Photographs copyright © 2002 by Laurie Oliver

Above: a section of curtain wall with its facing stones intact
Below: a single fragment of the castle wall

Mike Salter 1991

Hidden among the bushes and trees are the remains of a castle built by Roger Bigod III, earl of Norfolk, as a hunting lodge. It is mentioned in 1305, as a newly built tower was probably left incomplete at his death in 1306. A rectangular court was surrounded by walls said to be of poor masonry, perhaps a reflection of the earl's financial difficulties. The surviving south wall (right), however, is well built. The fireplace and two window embrasures in it at the upper level, and probably served the main hall. At each southern corner are remains of towers with octagonal interiors up to 6m in diameter. The outer faces are too damaged for the external shapes to be made out. The SW tower has traces of a staircase and the SE tower has a big cess-pit beside the stub of the east curtain and a rectangular projection is set alongside the south curtain.

Laurie Oliver 2002

We headed out of Usk, past the flower decked prison towards Llantrisant. Pausing at the Y junction just outside the village, we headed left, skirting the village, up the incline to Wentwood. Reaching the summit, we paused and asked a farmer's wife consent and she kindly turned off the electric fence to allow us unhindered access to Castell Troggy, yet another lost jewel within 5 miles of my home.

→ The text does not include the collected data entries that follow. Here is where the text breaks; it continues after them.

-- ==== Sys2Proof/Machine/Entry.lean ====
section
/-! DEFINITION. The 64 bytes of a Cairn entry (chapter 17), and those of a commit record (chapter 09). -/

namespace Sys2Proof.Machine

/-- Bytes 0 to 51 of an entry (Table 17-1). -/
def CairnEntry.head (e : CairnEntry) (seq : Nat) : Bytes :=
  le 4 seq ++ le 8 e.time.toNat ++ le 2 e.type.toNat ++ le 2 e.source.toNat ++ le 4 e.bootCount.toNat ++ fixed 32 e.payload

/-- The 64 bytes of an entry: `MAC` over bytes 0 to 51, `CRC` over bytes 0 to 59 (R397). -/
def CairnEntry.bytes (e : CairnEntry) (seq : Nat) : Bytes :=
  let body := e.head seq ++ fixed 8 (cairnMac (e.head seq))
  body ++ le 4 (crc32c body).toNat

/-- The 17 bytes of a commit record: its fields and its own CRC-32C (R222). -/
def CommitRecord.bytes (c : CommitRecord) : Bytes :=
  let b := le 4 c.seq.toNat ++ [BitVec.ofNat 8 c.copy] ++ le 4 c.length ++ le 4 c.crc.toNat
  b ++ le 4 (crc32c b).toNat

/-- Position of the circular entry with a sequence number (R396). -/
def cairnPosition (seq : Nat) : Nat := 256 + (seq - 1) % 3840

/-- `OLDEST_SEQ` for a `NEXT_SEQ` (R396). -/
def oldestEntry (next : Nat) : Nat := if 3841 < next then next - 3840 else 1

/-- The manufacture entry, `SEQ` 1, position 0 and its circular original (Table 17-3)
(in part DESIGN CHOICE, log entry 78). -/
def manufactureEntry : Bytes :=
  CairnEntry.bytes { type := 0x0001, source := 0, time := 0, bootCount := 0, payload := [0x21] } 1

end Sys2Proof.Machine
end

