-- ==== Sys2Proof/Machine/State/Belay.lean ====
section
/-! DEFINITION. Belay and the health outputs' state (chapter 14). -/

namespace Sys2Proof.Machine

/-- Belay states, coded as Table 14-3. -/
inductive BelayPhase where
  | disarmed | armed | hold | tripped | coasting | stopped | rearm
  deriving DecidableEq, Repr, Inhabited

/-- Source of an output (Table 14-5). -/
inductive OutSource where
  | off | asset | fixed
  deriving DecidableEq, Repr, Inhabited

/-- An output entry of HOUT_MAP (Table 14-5). -/
structure OutEntry where
  src : OutSource := .off
  asset : Byte := 0
  code : BitVec 16 := 0
  deriving DecidableEq, Repr, Inhabited

/-- Levels of a health output (Table 14-1). -/
inductive Level where
  | off | deviceFault | notReady | index | sensorFault | fixed
  deriving DecidableEq, Repr, Inhabited

/-- What the PD0 latch of one output holds (R12, R331). -/
structure OutLatch where
  level : Level := .off
  code : BitVec 16 := 0
  deriving DecidableEq, Repr, Inhabited

/-- An asset's entry (Table 14-6). -/
structure AssetCfg where
  model : Byte := 0xFF
  score : Byte := 0
  flags : Byte := 0
  tripCount : Byte := 0
  streams : BitVec 96 := 0
  alpha : BitVec 16 := 0
  tripThresh : BitVec 16 := 0
  alarmOn : BitVec 16 := 0
  alarmOff : BitVec 16 := 0
  deriving DecidableEq, Repr, Inhabited

/-- An asset (R326 to R329). -/
structure Asset where
  cfg : AssetCfg := {}
  value : Option Nat := none
  restart : Bool := false
  /-- the fault bits, by stream -/
  faults : BitVec 96 := 0
  inAlarm : Bool := false
  run : Byte := 0
  lastScore : BitVec 16 := 0
  resultSeq : Word32 := 0
  trips : Word32 := 0
  /-- the asset's model was HALTED when its state was last looked at -/
  halted : Bool := false
  deriving DecidableEq, Repr, Inhabited

/-- A result on its way to the controller (R271, R326). -/
structure AssetResult where
  model : Nat
  stream : Nat
  scored : Bool
  sensorFault : Bool
  scores : List Nat
  seq : Word32
  deriving DecidableEq, Repr, Inhabited

/-- BELAY_CONFIG (Table 14-7). -/
structure BelayConfig where
  confirmMs : BitVec 16 := 500
  coastS : BitVec 16 := 60
  coastTach : Byte := 0xFF
  decelPct : Byte := 5
  stopDwell : Byte := 20
  flags : Byte := 0x02
  stopSpeed : Word32 := 50
  rearmMs : BitVec 16 := 1000
  startGuard : BitVec 16 := 0
  deriving DecidableEq, Repr, Inhabited

/-- The Belay controller and the outputs (chapter 14). `phase`, `cause` and `asset` are the Belay record of PD0. -/
structure BelayBlock where
  phase : BelayPhase := .disarmed
  prev : BelayPhase := .disarmed
  cause : Byte := 0
  asset : Byte := 0xFF
  cfg : BelayConfig := {}
  assets : Vector Asset 8 := Vector.replicate 8 {}
  map : Vector OutEntry 4 := Vector.replicate 4 {}
  /-- HOUT_MAP has been written since control SRAM was lost: the controller writes the outputs (R331) -/
  mapped : Bool := false
  latches : Vector OutLatch 4 := Vector.replicate 4 {}
  /-- results passed by the Resource Manager and not yet taken -/
  queue : List AssetResult := []
  tState : Word64 := 0
  tCommit : Word64 := 0
  /-- shaft speed at the commit point, in 0.001 rev/s, and its tach period in nanoseconds (0 at speed 0) -/
  v0 : Word32 := 0
  v0Ns : Nat := 0
  /-- cause and asset of the last trip before the hold that runs, and the HALTED model of a DEVICE hold -/
  lastTrip : Byte × Byte := (0, 0xFF)
  heldModel : Option Nat := none
  /-- the coast timer runs since this tick -/
  coasting : Option Ticks := none
  /-- BELAY_NO_DECEL has been raised for this trip -/
  noDecel : Bool := false
  /-- the speed has been at or below STOP_SPEED (COASTING), or above it (STOPPED), since the dwell's start -/
  dwell : Bool := false
  /-- in STOPPED: the speed has been at or below STOP_SPEED since the entry or the last BELAY_MOTION (R341) -/
  slow : Bool := false
  startGuard : Bool := false
  trips : BitVec 16 := 0
  ignored : BitVec 16 := 0
  aborts : BitVec 16 := 0
  rechecks : BitVec 16 := 0
  /-- the BELAY_REARM in flight -/
  rearming : Option Tag := none
  /-- ALARM_MASK, and the latched causes of Table 14-2 -/
  alarmMask : BitVec 16 := 0x01FF
  latched : BitVec 16 := 0
  /-- ALARM_N is asserted -/
  alarm : Bool := false
  /-- the device-fault condition held when it was last looked at (R332) -/
  deviceFault : Bool := false
  deriving DecidableEq, Repr

end Sys2Proof.Machine
end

We wandered down through the lush grass, ignored by grazing cattle, until we reached the electric fence surrounding what from the road was a clump of trees. As we walked beneath the leafy cover and out of the direct sunlight, I got my first view of a well preserved section of the castle, a small arched room now used as a repository for old tractor tyres.

I wandered inside to find the stone roof in remarkable good repair. Negotiating the nettles and brambles, I found a further section of wall with the remains of a window, and here huge trees were growing out of the wall, with root balls and truncated roots hanging uselessly some 6 feet from the nutritious earth.

Climbing a bank probably of long fallen walls, I came across a section of wall still showing the face blocks. I struggled around to the other side of the wall to find a view similar to that picture by Mike Salter over a decade ago. The wall is showing more signs of tree root damage, and as the failing light called a halt to more photography, I vowed to return in October/November (as advised by the farmers wife) when the vegetation has died back to examine the structure more closely and see if I can find a way to halt this sad decline.